Apply the scale factor for LST (0.02). We can retrieve the scale factor from a new subset request using the same global variables as the actual data request. The unit is Kelvin.

In [None]:
# arbitrary date, included by the product
date = 'A2010001'

# Join LST request parameters to URL string and submit request
response = requests.get("".join([
    url, products['lst'], "/subset?",
    "latitude=", str(lat),
    "&longitude=", str(lon),
    "&band=", str(bands[products['lst']][0]),
    "&startDate=", str(date),
    "&endDate=", str(date),
    "&kmAboveBelow=", str(above_below_left_right),
    "&kmLeftRight=", str(above_below_left_right)
]), headers=header)

In [None]:
# Finally, scale the dataframes using the meta-file with the response.
scale = json.loads(response.text)['scale']
lst_data_filt_scale_hard = lst_data_filt_hard*float(scale)
lst_data_filt_scale_loose = lst_data_filt_loose*float(scale)

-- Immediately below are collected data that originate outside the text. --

-- ==== Sys2Proof/Certificates/Slice0/Obligations.lean ====
section
/-! DEFINITION. The statements about the model, for the provers. -/

open Sys2Proof Sys2Proof.Machine Sys2Proof.Safety

/-! ## Encoding -/

/-- Decoding an encoded well-formed instruction gives it back, whatever its operands (R113, R117). -/
def Obligations.DecodeInvertsEncode : Prop :=
  ∀ i : Instr, i.wf = true → decode (encode i) = .ok i

/-- Every byte is the opcode of exactly the instruction that encodes to it (R113), and the decoder takes one byte from the
stream; a few opcodes written out from the formulas of R113. -/
def Obligations.OpcodeBytesDecode : Prop :=
  (∀ (op : Byte) (rest : Bytes), decodeStream (op :: rest) = .ok (decodeOpcode op, rest) ∧
    encode (decodeOpcode op) = .stream [op]) ∧
  decodeStream [] = .error .empty ∧
  decodeOpcode 0 = .run ∧ decodeOpcode 1 = .add ∧ decodeOpcode 18 = .addS17 ∧ decodeOpcode 147 = .copyM8 ∧
  decodeOpcode 29 = .copyM0S13 ∧ decodeOpcode 167 = .addS2CopyM0S5 ∧ decodeOpcode 246 = .addS4CopyM8S4 ∧
  decodeOpcode 249 = .copyM2S4AddS1

/-- The 17 command codes with their arguments (R117). Any other code on `CMD` leaves the port, is answered with
UsageError.BadConfiguration, and changes nothing else. -/
def Obligations.HostCommandCodes : Prop :=
  (∀ dictionary : Bytes, dictionary.length ≤ 4294967295 →
    decodeCommand { code := 0x01, dict := dictionary } = .ok (.decStart dictionary)) ∧
  (∀ chunk : Bytes, decodeCommand { code := 0x02, input := chunk } = .ok (.decChunk chunk)) ∧
  decodeCommand { code := 0x03 } = .ok .decFinish ∧
  (∀ b : Bool, decodeCommand { code := 0x04, arg0 := b.toNat } = .ok (.decSetAllowVcdTarget b)) ∧
  (∀ v : DWord, decodeCommand { code := 0x05, arg0 := v.toNat } = .ok (.decSetMaxTargetFileSize v)) ∧
  (∀ v : Word, decodeCommand { code := 0x06, arg0 := v.toNat } = .ok (.decSetMaxTargetWindowSize v)) ∧
  (∀ v : Word, decodeCommand { code := 0x07, arg0 := v.toNat } = .ok (.decSetMaxSectionSize v)) ∧
  (∀ b : Bool, decodeCommand { code := 0x10, arg0 := b.toNat } = .ok (.encNew b none)) ∧
  (∀ (b : Bool) (image : Bytes) (near same mode : Nat), image.length = 1536 →
    decodeCommand { code := 0x10, arg0 := b.toNat, arg1 := near, arg2 := same, arg3 := mode, ctabIn := some image }
      = .ok (.encNew b (some { image := image, nearSize := near, sameSize := same, maxMode := mode }))) ∧
  (∀ v : Word, decodeCommand { code := 0x11, arg0 := v.toNat } = .ok (.encInit v)) ∧
  (∀ (n offset : Nat) (slice : Bytes),
    decodeCommand { code := 0x12, arg0 := n, arg1 := offset, arg2 := slice.length, encData := slice }
      = .ok (.encAdd n offset slice.length slice)) ∧
  (∀ (size : Word) (b : Byte), decodeCommand { code := 0x13, arg0 := size.toNat, arg1 := b.toNat } = .ok (.encRun size b)) ∧
  (∀ offset size : Word,
    decodeCommand { code := 0x14, arg0 := offset.toNat, arg1 := size.toNat } = .ok (.encCopy offset size)) ∧
  (∀ v : Word, decodeCommand { code := 0x15, arg0 := v.toNat } = .ok (.encAddChecksum v)) ∧
  decodeCommand { code := 0x16 } = .ok .encOutput ∧
  (∀ b : Bool, decodeCommand { code := 0x17, arg0 := b.toNat } = .ok (.encWriteHeader b)) ∧
  decodeCommand { code := 0x18 } = .ok .encTargetLength ∧
  decodeCommand { code := 0x19 } = .ok .encGetDeltaWindowSize ∧
  ∀ (s : State) (t : HostCmd) (rest : List HostCmd), s.dec.replaying = false → s.cmds = t :: rest →
    ¬ (1 ≤ t.code.toNat ∧ t.code.toNat ≤ 7) → ¬ (16 ≤ t.code.toNat ∧ t.code.toNat ≤ 25) →
    step s = .next { s with cmds := rest, result := some (errOf .badConfiguration) }

/-! ## Reset and the invariant -/

/-- The state after hardware reset, where R36 and R420 give a value, and that VCORE then does nothing until the host issues a
command. -/
def Obligations.ResetValues : Prop :=
  let d := State.reset.dec
  let e := State.reset.enc
  d.allowVcdTarget = true ∧ d.maxTargetFileSize = 67108864 ∧ d.maxTargetWindowSize = 67108864 ∧
  d.maxSectionSize = 67108864 ∧ d.ctx.cache.nearSize = 4 ∧ d.ctx.cache.sameSize = 3 ∧ d.maxMode = 8 ∧
  d.state = .idle ∧ d.errKind = 0 ∧ d.errCause = 0 ∧ d.lintAddAdd = false ∧ d.hasChecksum = false ∧
  d.interleaved = false ∧ d.pending = [] ∧ d.ctx.dtarget = [] ∧ d.ctx.tw = [] ∧ d.ctx.totalTargetLen = 0 ∧
  d.dtab = defTab ∧ d.nested = none ∧
  d.ctx.cache.near = List.replicate 4 0 ∧ d.ctx.cache.same = List.replicate 768 0 ∧ d.ctx.cache.nextSlot = 0 ∧
  e.interleaved = false ∧ e.customTable = false ∧ e.cache.nearSize = 4 ∧ e.cache.sameSize = 3 ∧ e.maxMode = 8 ∧
  e.state = .created ∧ e.errKind = 0 ∧ e.errCause = 0 ∧ e.hasChecksum = false ∧ e.mapBuilt = false ∧
  e.dictSize = 0 ∧ e.targetLen = 0 ∧ e.insts = [] ∧ e.data = [] ∧ e.addrs = [] ∧ e.lastOpcodeIndex = none ∧
  e.etab = defTab ∧
  e.cache.near = List.replicate 4 0 ∧ e.cache.same = List.replicate 768 0 ∧ e.cache.nextSlot = 0 ∧
  step State.reset = .next State.reset

/-- The invariant of VCORE holds after reset; and the histories of the two output streams begin empty, which is the model's choice
(log entry 4): R36 and R420 name no value for them. -/
def Obligations.ResetMeetsInvariant : Prop :=
  Inv State.reset ∧ State.reset.dec.sink = [] ∧ State.reset.enc.sink = []

/-- Every step keeps the invariant: tables in use are valid for their cache sizes, `DTARGET` is what `SINK` received in the
session, cursors stay in their sections, `TW` within the declared window, error registers and states agree, the pending opcode
of the encoder is a single opcode. -/
def Obligations.StepKeepsInvariant : Prop :=
  ∀ s t : State, Inv s → step s = .next t → Inv t

/-- From a state that meets the invariant no step faults: every address a rule reads exists (R65, R66, R266), every mode has its
cache entry (R196), every row its types (R152). -/
def Obligations.NoStepFaults : Prop :=
  ∀ (s : State) (f : Fault), Inv s → step s ≠ .fault f

/-! ## The step -/

/-- Between windows a step runs the command the host issued; with none waiting it changes nothing (R5, R398). A transaction
whose arguments do not fit their ports is refused by name (log entry 10). -/
def Obligations.StepRunsHostCommand : Prop :=
  (∀ (s : State) (t : HostCmd) (rest : List HostCmd) (i : Instr), s.dec.replaying = false → s.cmds = t :: rest →
    decode (.command t) = .ok i → step s = exec i { s with cmds := rest }) ∧
  (∀ (s : State) (t : HostCmd) (rest : List HostCmd) (c : Byte), s.dec.replaying = false → s.cmds = t :: rest →
    decode (.command t) = .error (.illFormed c) → step s = .refused (.illFormedCommand c)) ∧
  ∀ s : State, s.dec.replaying = false → s.cmds = [] → step s = .next s

/-- In a window a step runs the opcode at `ip`, with `ip` already behind it (R260). -/
def Obligations.StepRunsOpcode : Prop :=
  ∀ (s : State) (op : Byte), s.dec.replaying = true → (activeWin s.dec).ip < (activeWin s.dec).instLen →
    (instSec s.dec)[(activeWin s.dec).ip]? = some op →
    step s = exec (decodeOpcode op)
      { s with dec := setActive { activeCtx s.dec with win :=
          { activeWin s.dec with ip := (activeWin s.dec).ip + 1 } } s.dec }

/-! ## The code tables -/

/-- The default code table by its groups (R113). -/
def Obligations.DefaultTableGroups : Prop :=
  defTab.length = 256 ∧ tableRow defTab 0 = single .run 0 0 ∧ tableRow defTab 1 = single .add 0 0 ∧
  (∀ s, 1 ≤ s → s ≤ 17 → tableRow defTab (BitVec.ofNat 8 (1 + s)) = single .add s 0) ∧
  (∀ m, m ≤ 8 → tableRow defTab (BitVec.ofNat 8 (19 + 16 * m)) = single .copy 0 m ∧
    tableRow defTab (BitVec.ofNat 8 (247 + m)) = pair .copy 4 m .add 1 0) ∧
  (∀ m s, m ≤ 8 → 4 ≤ s → s ≤ 18 → tableRow defTab (BitVec.ofNat 8 (19 + 16 * m + (s - 3))) = single .copy s m) ∧
  (∀ m a c, m ≤ 5 → 1 ≤ a → a ≤ 4 → 4 ≤ c → c ≤ 6 →
    tableRow defTab (BitVec.ofNat 8 (163 + 12 * m + 3 * (a - 1) + (c - 4))) = pair .add a 0 .copy c m) ∧
  (∀ m a, 6 ≤ m → m ≤ 8 → 1 ≤ a → a ≤ 4 →
    tableRow defTab (BitVec.ofNat 8 (235 + 4 * (m - 6) + (a - 1))) = pair .add a 0 .copy 4 m) ∧
  tabValid defTab 8 = true

/-- `TAB_VALID` is the four conditions of R152, with I1 as R111 words it: the explicit-size single row of ADD and of RUN has mode 0
(log entry 16). So `FIRST` (R153), whose lookups for ADD and RUN use mode 0, holds every explicit-size single opcode of a valid
table. -/
def Obligations.TableValidity : Prop :=
  ∀ (t : Table) (maxMode : Nat),
   (tabValid t maxMode = true ↔
    (∀ r ∈ t, r.first.inst.toNat ≤ 3 ∧ r.second.inst.toNat ≤ 3 ∧
      (r.first.inst = 3 → r.first.mode.toNat ≤ maxMode) ∧ (r.second.inst = 3 → r.second.mode.toNat ≤ maxMode) ∧
      (r.second.inst ≠ 0 → r.first.inst ≠ 0 ∧ r.first.size ≠ 0)) ∧
    (∃ r ∈ t, r.first.inst = 1 ∧ r.first.size = 0 ∧ r.second.inst = 0 ∧ r.first.mode = 0) ∧
    (∃ r ∈ t, r.first.inst = 2 ∧ r.first.size = 0 ∧ r.second.inst = 0 ∧ r.first.mode = 0) ∧
    ∀ m, m ≤ maxMode → ∃ r ∈ t, r.first.inst = 3 ∧ r.first.size = 0 ∧ r.second.inst = 0 ∧ r.first.mode.toNat = m) ∧
   (tabValid t maxMode = true → imapFirst t .add 0 0 ≠ none ∧ imapFirst t .run 0 0 ≠ none ∧
    ∀ m, m ≤ maxMode → imapFirst t .copy 0 m ≠ none)

/-- The two inverse maps (R153 to R156): `FIRST` is the lowest single opcode of an instruction, `SECOND` the lowest compound
opcode whose first half has the given single opcode and whose second half is the given instruction. -/
def Obligations.InstructionMaps : Prop :=
  ∀ (t : Table) (k : InstKind) (size mode : Nat), t.length = 256 → k ≠ .noop → size ≤ 255 → mode ≤ 255 →
    (∀ op : Byte, imapFirst t k size mode = some op ↔
      (tableRow t op).first = half k size mode ∧ (tableRow t op).second.inst = 0 ∧
      ∀ lower : Byte, lower.toNat < op.toNat →
        ¬ ((tableRow t lower).first = half k size mode ∧ (tableRow t lower).second.inst = 0)) ∧
    (∀ op₁ op : Byte, imapSecond t op₁ k size mode = some op ↔
      ((tableRow t op).first.inst ≠ 0 ∧ (tableRow t op).second = half k size mode ∧
        firstOf t (tableRow t op).first.inst (tableRow t op).first.size (tableRow t op).first.mode = some op₁) ∧
      ∀ lower : Byte, lower.toNat < op.toNat →
        ¬ ((tableRow t lower).first.inst ≠ 0 ∧ (tableRow t lower).second = half k size mode ∧
          firstOf t (tableRow t lower).first.inst (tableRow t lower).first.size (tableRow t lower).first.mode = some op₁))

/-- The 1536-byte image of a table is six arrays of 256 bytes (R112), and loading an image (R160) undoes it both ways. -/
def Obligations.TableImage : Prop :=
  (∀ t : Table, t.length = 256 → (packImage t).length = 1536 ∧ unpackImage (packImage t) = t ∧
    ∀ op : Byte,
      (packImage t)[op.toNat]? = some (tableRow t op).first.inst ∧
      (packImage t)[256 + op.toNat]? = some (tableRow t op).second.inst ∧
      (packImage t)[512 + op.toNat]? = some (tableRow t op).first.size ∧
      (packImage t)[768 + op.toNat]? = some (tableRow t op).second.size ∧
      (packImage t)[1024 + op.toNat]? = some (tableRow t op).first.mode ∧
      (packImage t)[1280 + op.toNat]? = some (tableRow t op).second.mode) ∧
  ∀ img : Bytes, img.length = 1536 → (unpackImage img).length = 256 ∧ packImage (unpackImage img) = img

/-! ## VarInt and Adler32 -/

/-- `VI_LEN` (R130) is the length of the shortest VarInt: the least number of 7-bit groups that holds the value. The round trip of
R138 for both widths: a written VarInt has the length `VI_LEN` says, reads back whatever follows it, and every proper prefix of
it wants more. -/
def Obligations.VarIntRoundTrip : Prop :=
  (∀ v : Nat, v < 2 ^ 64 →
    1 ≤ viLen v ∧ viLen v ≤ 10 ∧ v < 128 ^ viLen v ∧ (1 < viLen v → 128 ^ (viLen v - 1) ≤ v) ∧
    (v < 2 ^ 32 → viLen v ≤ 5)) ∧
  ∀ width : Nat, width = 32 ∨ width = 64 → ∀ v : Nat, v < 2 ^ width → ∀ s : Bytes,
    s = (if width = 32 then viWrite32 [] v else viWrite64 [] v) →
    s.length = viLen v ∧
    (∀ t : Bytes, viRead width (s ++ t) 0 (s.length + t.length) = .value v s.length) ∧
    ∀ p q : Bytes, s = p ++ q → q ≠ [] → viRead width p 0 p.length = .needMore

/-- What `VI_READ` reads (R133), with a cap of 5 or 10 bytes: a VarInt of any length up to the cap, minimal or not (R135), is the
number its groups write, unless that does not fit the width; a cap of bytes that all continue overflows. The order of outcomes
(R134): too few bytes that all continue want more, whatever their value; enough bytes never want more; overflow is decided on the
last byte of the cap. -/
def Obligations.VarIntOutcomes : Prop :=
  ∀ (width cap : Nat), (width = 32 ∧ cap = 5) ∨ (width = 64 ∧ cap = 10) →
    (∀ (before head rest : Bytes) (last : Byte) (lim : Nat), head.length < cap → (∀ b ∈ head, 128 ≤ b.toNat) →
      last.toNat < 128 → before.length + head.length < lim →
      viRead width (before ++ head ++ last :: rest) before.length lim =
        if groupsValue (head ++ [last]) < 2 ^ width then
          .value (groupsValue (head ++ [last])) (before.length + head.length + 1)
        else .error .varIntOverflow) ∧
    (∀ (before head rest : Bytes) (lim : Nat), head.length = cap → (∀ b ∈ head, 128 ≤ b.toNat) →
      before.length + head.length ≤ lim →
      viRead width (before ++ head ++ rest) before.length lim = .error .varIntOverflow) ∧
    ∀ (src : Bytes) (cur lim : Nat), cur ≤ lim → lim ≤ src.length →
      (lim - cur < cap → (∀ k b, cur ≤ k → k < lim → src[k]? = some b → 128 ≤ b.toNat) →
        viRead width src cur lim = .needMore) ∧
      (cap ≤ lim - cur → viRead width src cur lim ≠ .needMore) ∧
      (∀ e, viRead width src cur lim = .error e → e = .varIntOverflow ∧ cap ≤ lim - cur ∧
        ∀ k b, cur ≤ k → k + 1 < cur + cap → src[k]? = some b → 128 ≤ b.toNat)

/-- Adler32 as two sums (R360): one plus the bytes, and the bytes weighted by what is left; it goes on from where it stood (R361);
and changing exactly one byte always changes it (R364). -/
def Obligations.AdlerSeesEveryByte : Prop :=
  (∀ s : Bytes, (adler32 s).toNat =
    (s.length + adlerWeighted s) % 65521 * 65536 + (1 + (s.map BitVec.toNat).sum) % 65521) ∧
  (∀ s t : Bytes, adlerPair (1, 0) (s ++ t) = adlerPair (adlerPair (1, 0) s) t) ∧
  ∀ (before after : Bytes) (x y : Byte), x ≠ y →
    adler32 (before ++ x :: after) ≠ adler32 (before ++ y :: after)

lst_data_filt_scale_hard.head()

## Land Surface Reflectance

In [None]:
# Variable of interest
var = 'lsr'
product = products[var]

# Load the datasets for LST, rename, and set new index
df_nir = pd.read_csv(f'data/procurement/{var}/{product}_{bands[product][0]}_{start_year}-{end_year}_{coordinate_description}.csv').rename(columns={'Unnamed: 0': 'date'}).set_index('date')
df_swir = pd.read_csv(f'data/procurement/{var}/{product}_{bands[product][1]}_{start_year}-{end_year}_{coordinate_description}.csv').rename(columns={'Unnamed: 0': 'date'}).set_index('date')
df_lsr_qc = pd.read_csv(f'data/procurement/{var}/{product}_{bands[product][2]}_{start_year}-{end_year}_{coordinate_description}.csv').rename(columns={'Unnamed: 0': 'date'}).set_index('date')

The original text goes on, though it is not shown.